Identifying homologous genes, proteins, or genome regions
Several ways to identify homologous are listed below. Given that homology is the presence of shared ancestry, which is difficult to address directly, most of these resources and methods attempt to predict homology using sequence similarity.
Homologs can be either orthologs (produced by a speciation event) in different species or paralogs (produced by a gene duplication event) in the same species.
Use a gene-centric homology database
HomoloGene
HomoloGene is a system for automated detection of homologs among the annotated genes of several completely sequenced eukaryotic genomes. We have a local MySQL database of homologene on canna. It is updated every month on the first Wednesday of the month.
Database fields include homologene_group_id, taxon_id, gene_id_key, gene_symbol, protein_gi and protein_acc.

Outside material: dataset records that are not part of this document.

-- ==== Sys2Proof/Machine/Issue.lean ====
section
/-! DEFINITION. ISSUE, the SB instructions, and the completion of engine descriptors (R87 to R104, R137 to R141, R183,
R192, R256, R262). -/

namespace Sys2Proof.Machine

/-- Ranges a queued descriptor declares, with its SOURCE code in a scoreboard entry (R140, R184, R259). -/
def State.declared (s : State) (p : Nat) (q : QDesc) : Nat × List (Nat × Nat × Nat) :=
  if (s.core p).mxq.any fun x => x.seq == q.seq then (1, (MxDesc.ofBytes q.bytes).ranges)
  else (2, (VxDesc.ofBytes q.bytes).ranges)

/-- The next fetched descriptor whose ranges are not entered, in program order (R103). -/
def State.nextToEnter (s : State) (p : Nat) : Option QDesc :=
  let c := s.core p
  ((c.mxq ++ c.vxq).filter fun q => !q.entered).foldl (fun a q =>
    match a with
    | some b => if q.seq < b.seq then some q else a
    | none => some q) none

/-- A queued descriptor marked as entered. -/
def markEntered (seq : Nat) (l : List QDesc) : List QDesc := l.map fun q => if q.seq = seq then { q with entered := true } else q

/-- Fetched descriptors enter their ranges in program order while entries are free; one that finds too few waits (R102,
R103). -/
def State.enterDescs (s : State) (p : Nat) : Nat → State
  | 0 => s
  | n + 1 =>
    match s.nextToEnter p with
    | none => s
    | some q =>
      let r := s.declared p q
      if s.sbFreeCount p < r.2.length then s
      else
        let s := s.enterOne p q.seq r.1 q.tag r.2
        let c := s.core p
        (s.setCore p { c with mxq := markEntered q.seq c.mxq, vxq := markEntered q.seq c.vxq }).enterDescs p n

/-- Whether a fetched descriptor of a core waits for entries (R103). -/
def State.sbWaits (s : State) (p : Nat) : Bool :=
  s.fld (F.corStatusMode p) != 0 && (s.nextToEnter p).any fun q => decide (s.sbFreeCount p < (s.declared p q).2.length)

/-- The scoreboard of a core after entries were freed: DMA entries that wait come first (R138). -/
def State.sbFreed (s : State) (p : Nat) : State :=
  let s := s.dmaEnterAll p
  if s.fld (F.corStatusMode p) = 0 then s else s.enterDescs p 17

/-- M_ACTIVE of the accumulator that the matrix engine will hold when it reaches a new descriptor (R170). -/
def State.heldFor (s : State) (p : Nat) : Option Nat :=
  let c := s.core p
  match c.mxq.getLast? with
  | some q => let d := MxDesc.ofBytes q.bytes; if d.keep then some d.m else none
  | none => c.heldAcc.map AccSt.rows

/-- A reason code, free where the table gives none. -/
def State.reasonCode (s : State) (r : Nat) : Nat := if r = 256 then s.draw 1 % 256 else r

/-- ISSUE (R87 to R91): the address is checked, the descriptor fetched and decoded, and put last in its engine's queue. An
address with bits [31:24] set is outside the core's own banks (log 26). `port` is what the engine's fetch met (R128,
R142, R143). -/
def execIssue (c : CoreNo) (eng : Fin 2) (tag : Fin 64) (notify barrier : Bool) (sa : SReg) (imm : BitVec 10)
    (port : PortEvent) (s : State) : Host.Outcome State Fault Refusal :=
  .next <| match s.sqAt c (encIssue eng.val tag.val notify.toNat barrier.toNat sa.val imm.toNat) csRunning with
    | none => s
    | some p =>
      let a := (s.sreg p sa.val + BitVec.ofNat 32 (imm.toNat * 64)).toNat
      let size := if eng.val = 0 then 128 else 256
      let x := s.core p
      let static := s.fld (F.corStatusMode p) == 0
      if a % 64 ≠ 0 ∨ a / coreBytes ≠ posOf p ∨ coreBytes < a % coreBytes + size then s.fatal p erDescAddr
      else if 8 ≤ (if eng.val = 0 then x.mxq else x.vxq).length then s.addFld (F.corIssueFull p) 1
      else
        let met := s.port p (eng.val + 1) p true port
        let s := met.1
        let x := s.core p
        let bytes := s.readCore p (a % coreBytes) size
        let q : QDesc := { seq := x.nextSeq, tag := tag.val, notify, barrier, pc := s.pc p, bytes, entered := false }
        if met.2 then s.fatal p erHw
        else if eng.val = 0 then
          let r := (MxDesc.ofBytes bytes).reason bytes (s.heldFor p)
          if r ≠ 0 then
            (((s.setFld (F.mxeLastErrorReason p) (s.reasonCode r)).setFld (F.mxeLastErrorTag p) tag.val).drew).fatal p
              erDescriptor
          else ((s.setCore p { x with mxq := x.mxq ++ [q], nextSeq := x.nextSeq + 1 }).nextPc p).sbFreed p
        else
          let r := (VxDesc.ofBytes bytes).reason bytes (posOf p) static
          if r.1 ≠ 0 then
            ((((s.setFld (F.vxeLastErrorReason p) (s.reasonCode r.1)).setFld (F.vxeLastErrorTag p) tag.val).setFld
              (F.vxeLastErrorStage p) r.2).drew).fatal p erDescriptor
          else ((s.setCore p { x with vxq := x.vxq ++ [q], nextSeq := x.nextSeq + 1 }).nextPc p).sbFreed p

/-! ### SB -/

/-- SB.CLAIM (R95, R96): a range entered, its entry index in SD; without a free entry it stalls and counts. KIND 2 and 3
are no encodings of it and are illegal (log 25). -/
def execSbClaim (c : CoreNo) (kind : Fin 4) (sa sb sd : SReg) (s : State) : Host.Outcome State Fault Refusal :=
  .next <| match s.sqAt c (encSb 0 kind.val sa.val sb.val sd.val) csRunning with
    | none => s
    | some p =>
      let a := (s.sreg p sa.val).toNat
      let len := (s.sreg p sb.val).toNat
      if 2 ≤ kind.val then s.fatal p erIllegal
      else if s.fld (F.corStatusMode p) = 0 ∨ len = 0 ∨ 2 ^ 24 < a + len then s.fatal p erSbRange
      else
        match s.sbFree p with
        | none => s.addFld (F.corSbStall p) 1
        | some i =>
          ((s.sbEnter p i kind.val 0 0 0 (a / 256) ((a + len - 1) / 256) none).setSreg p sd.val
            (BitVec.ofNat 32 i)).nextPc p

/-- SB.RELEASE frees the entry that s[SA] [4:0] names (R95). -/
def execSbRelease (c : CoreNo) (sa : SReg) (s : State) : Host.Outcome State Fault Refusal :=
  .next <| match s.sqAt c (encSb 1 0 sa.val 0 0) csRunning with
    | none => s
    | some p =>
      if s.fld (F.corStatusMode p) = 0 then s.fatal p erSbRange
      else ((s.sbRelease p ((s.sreg p sa.val).toNat % 32)).nextPc p).sbFreed p

/-- SB.TEST writes the mask of live entries (R95). -/
def execSbTest (c : CoreNo) (sd : SReg) (s : State) : Host.Outcome State Fault Refusal :=
  .next <| match s.sqAt c (encSb 2 0 0 0 sd.val) csRunning with
    | none => s
    | some p =>
      if s.fld (F.corStatusMode p) = 0 then s.fatal p erSbRange
      else (s.setSreg p sd.val (BitVec.ofNat 32 (s.sbMask p))).nextPc p

/-! ### Start of a descriptor -/

/-- What follows the start of descriptor x on a unit: its read ranges are released, for this model reads every operand at
the start (R104; log 78); denied and failed reads are fatal at its ISSUE (R78, R143). -/
def State.startMet (s : State) (p unit : Nat) (x : QDesc) (met : List (Fin 4 × PortEvent)) (denied : Bool) : State :=
  let e := ((s.sbReleaseReads p x.seq).sbFreed p).ports p unit true met
  if denied then e.1.fatalAt p erClump x.pc else if e.2 then e.1.fatalAt p erHw x.pc else e.1

/-- MXE_DESC_START: the descriptor at the head of the matrix queue starts when order and scoreboard allow, also while the
output of the one before it drains (R91, R102, R185, R191); `met` is what its reads met (R128, R142, R143). -/
def execMxeDescStart (c : CoreNo) (met : List (Fin 4 × PortEvent)) (s : State) : Host.Outcome State Fault Refusal :=
  .next <| match s.phys c.val with
    | none => s
    | some p =>
      match (s.core p).mxq, (s.core p).mxDrain with
      | x :: _, none =>
        let d := MxDesc.ofBytes x.bytes
        if s.mayStart p x d.ranges then
          let m := s.meetClump p d.positions x.pc
          (m.1.mxRunDesc p x d).startMet p 1 x met m.2
        else s
      | _, _ => s

/-- VXE_CHAIN_START: the chain at the head of the vector queue starts when order and scoreboard allow (R91, R102,
R257); `met` is what its reads met. -/
def execVxeChainStart (c : CoreNo) (met : List (Fin 4 × PortEvent)) (s : State) : Host.Outcome State Fault Refusal :=
  .next <| match s.phys c.val with
    | none => s
    | some p =>
      match (s.core p).vxq, (s.core p).vxRun with
      | x :: _, none =>
        let d := VxDesc.ofBytes x.bytes
        if s.mayStart p x d.ranges then
          let m := s.meetClump p (d.positions (d.elemCount s p).1) x.pc
          (m.1.vxRunDesc p x d).startMet p 2 x met m.2
        else s
      | _, _ => s

/-! ### Completion -/

/-- Rows in which stores leave bytes of a 32-bit word unwritten and write others (R122). -/
def mergeRows (xs : List (Nat × List Byte)) : List Nat :=
  let bytes := (xs.filter fun x => x.1 % 4 != 0 || x.2.length % 4 != 0).flatMap fun x =>
    (List.range x.2.length).map (x.1 + ·)
  let words := (bytes.map (· / 4)).eraseDups
  ((words.filter fun w => !((List.range 4).all fun k => bytes.contains (4 * w + k))).map (· / 64)).eraseDups

/-- The clump row a read error lies in. -/
def rowMet (x : Fin 4 × PortEvent) : Option Nat :=
  match x.2 with
  | .corrected b r _ => some (x.1.val * 16384 + b.val * 1024 + r.val)
  | .uncorrectable b r _ => some (x.1.val * 16384 + b.val * 1024 + r.val)
  | _ => none

/-- Whether an event is an uncorrectable error. -/
def isUe (x : Fin 4 × PortEvent) : Bool := match x.2 with | .uncorrectable _ _ _ => true | _ => false

/-- A descriptor's stores land (R78, R79, R122, R131, R143): each fenced neighbour is an error, a denied one or a merge read's
uncorrectable error a fatal one. A write meets read errors in the rows it merges only, and one that merges a lost row is
dropped. -/
def State.landRun (s : State) (p unit : Nat) (r : RunDesc) (met : List (Fin 4 × PortEvent)) : State :=
  let merged := mergeRows r.stores
  let met := met.filter fun x => (rowMet x).all merged.contains
  let lost := (met.filter isUe).filterMap rowMet
  let m := s.meetClump p (storePositions r.stores) r.desc.pc
  let e := m.1.ports p unit true met
  let s := e.1.landStores p (r.stores.filter fun x => !lost.contains (x.1 / 256))
  if m.2 then s.fatalAt p erClump r.desc.pc else if e.2 then s.fatalAt p erHw r.desc.pc else s

/-- What every completion does: the stores land, the entries are released, the tag is noted, DONE is set if NOTIFY was,
and a stopped core may become idle (R104, R114, R192, R256). -/
def State.descDone (s : State) (p unit : Nat) (r : RunDesc) (met : List (Fin 4 × PortEvent)) (event : Nat) : State :=
  let s := s.landRun p unit r met
  let s := (s.sbReleaseOwner p (.inl r.desc.seq)).setFld (F.corLastTag p) r.desc.tag
  let s := if r.desc.notify then s.signal p event else s
  (s.sbFreed p).drainCheck p

/-- The matrix descriptor that completes next: the one that drains, else the one that runs, which leaves its accumulator
held; with the core after it. -/
def CoreSt.mxNext (c : CoreSt) : Option (RunDesc × CoreSt) :=
  match c.mxDrain with
  | some r => some (r, { c with mxDrain := none })
  | none => c.mxRun.map fun r => (r, { c with mxRun := none, acc := r.acc })

/-- MXE_DESC_COMPLETE (R192): BLOCK and A_SOURCE stay as the last descriptor left them (log 77). -/
def execMxeDescComplete (c : CoreNo) (met : List (Fin 4 × PortEvent)) (s : State) : Host.Outcome State Fault Refusal :=
  .next <| match s.phys c.val with
    | none => s
    | some p =>
      match (if s.coreState p = csFrozen ∨ s.clocksOff then none else (s.core p).mxNext) with
      | none => s
      | some (r, k) =>
        let d := MxDesc.ofBytes r.desc.bytes
        let s := s.setCore p k
        let s := (s.addFld (F.mxeDescs p) 1).addFld (F.mxeMacs p) (d.m * 64 * d.k * d.n)
        let s := s.addFld (F.mxeStallCc p) r.stall
        let s := if k.mxRun.isSome then s
          else ((s.setFld (F.mxeStatusBusy p) 0).setFld (F.mxeStatusBlock p) (d.n - 1)).setFld (F.mxeStatusASource p)
            (if d.fits then 2 else 3)
        (s.descDone p 1 r met 0).unitWork

/-- VXE_CHAIN_COMPLETE (R256). -/
def execVxeChainComplete (c : CoreNo) (met : List (Fin 4 × PortEvent)) (s : State) : Host.Outcome State Fault Refusal :=
  .next <| match s.phys c.val with
    | none => s
    | some p =>
      match (if s.coreState p = csFrozen ∨ s.clocksOff then none else (s.core p).vxRun) with
      | none => s
      | some r =>
        let s := s.setCore p { s.core p with vxRun := none }
        let s := (s.addFld (F.vxeDescs p) 1).setFld (F.vxeStatusBusy p) 0
        let s := s.setFld (F.vxeStatusRow p) (r.rows - 1)
        (s.descDone p 2 r met 1).unitWork

end Sys2Proof.Machine
end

The database is used for our BaRC tool Find orthologs (Whitehead only).
Ensembl
Ensembl is a comprehensive system for genome annotation that has been applied to a wide variety of organisms. Ensembl includes the group of genes by homology. Homolog sets can be obtained by simply going to the gene page in your reference organism, such as human GATA4. Clicking on the "Orthologues" link on the left-side banner opens a Orthologues page that lists orthologs, or clicking on a "Gene Tree" link can create
- an interactive tree
- a computer-readable representation of the tree
- a multiple sequence alignment that can be customized by clicking on the "Configure this page" box at left
- Decode Ensembl protein IDs into species names using the list of Ensembl stable IDs.
For genome-wide analysis, all Ensembl data (like ortholog alignments) can also be downloaded as large text files. Most homology data is found in the ensembl_compara database.
Extract information from genome alignments
UCSC Genome Bioinformatics
UCSC Genome Bioinformatics displays and provides all the data behind genome assemblies, all sorts of data mapped to these assemblies, and genome-genome alignments. To get a genome-genome alignment of a region of interest, point your genome browser to the desired location like human GATA4 and turn on the Conservation track (or similar track for another reference genome) to "full". Clicking on the Conservation link lets one select the genomes to include in the alignment. Then clicking on the "Multiz Alignments of 46 Vertebrates" (or similar) track creates a configurable detailed alignment in MAF format (but of not more than 30,000 nt). Alignments of multiple regions can be obtained using the Table Browser and selecting
- the desired clade, genome, and assembly
- group = Comparative Genomics; track = Conservation
- table = multiz46way (or related table for another assembly)
Genome alignment and conservation metrics can also be downloaded in bulk. BaRC has placed some alignment files (in MAF format) on tak at /nfs/genomes/GENOME_NAME/maf/ . Others are available from sites like these:
- Multiple alignments of 45 vertebrate genomes with Human
- Conservation scores for alignments of 45 vertebrate genomes with Human
- Basewise conservation scores (phyloP) of 45 vertebrate genomes with Human
- FASTA alignments of 45 vertebrate genomes with Human for CDS regions
liftOver
UCSC LiftOver can be used to convert, or lift over, genome coordinates within different assembly versions. Alternatively, it can be used to convert between assemblies, though it may not convert correctly, e.g. due to rearrangements.
#command line liftOver -minMatch=0.95 inputRegions.bed mm10ToHg38.over.chain.gz outRegionsConverted.bed failedConversions.bed #set minMatch lower to relax the threshold for bases to remap #default input file is bed format, see -gff or -genePred for other accepted formats
VISTA
VISTA also has genome-genome alignments available for download., but the last update appears to be May 2008.
Extract information about protein families
Many databases are available that contain pre-aligned sequences for protein families.
Pfam
The Pfam database is a large collection of protein families, each represented by multiple sequence alignments and hidden Markov models (HMMs). It is available at several sites and appears to last be updated on May 2010.
Do database searches
If your favorite species or genes are not included in the above resources, you will have to identify homologs yourself. On the other hand even if your species and genes are included in the above resources, you may want to verify known or identify new homologs with the methods below:
Sequence Searching
We have a tool Find similar genes in another species that does a blastp all vs. all comparison to identify similar genes in another species. The blast searches are redone once a month on the second Wednesday of the month.
A reciprocal blast search is a good way of finding homologues.
Profile Searching
hmmer is an excellent tool to search for distant homologues. Rather than searching a database with a single sequence, HMMER can build a profile of related sequences and, thus, more sensitively search a sequence database. The complete user's guide for HMMER3 is online. HMMER3 is installed on tak and the cluster.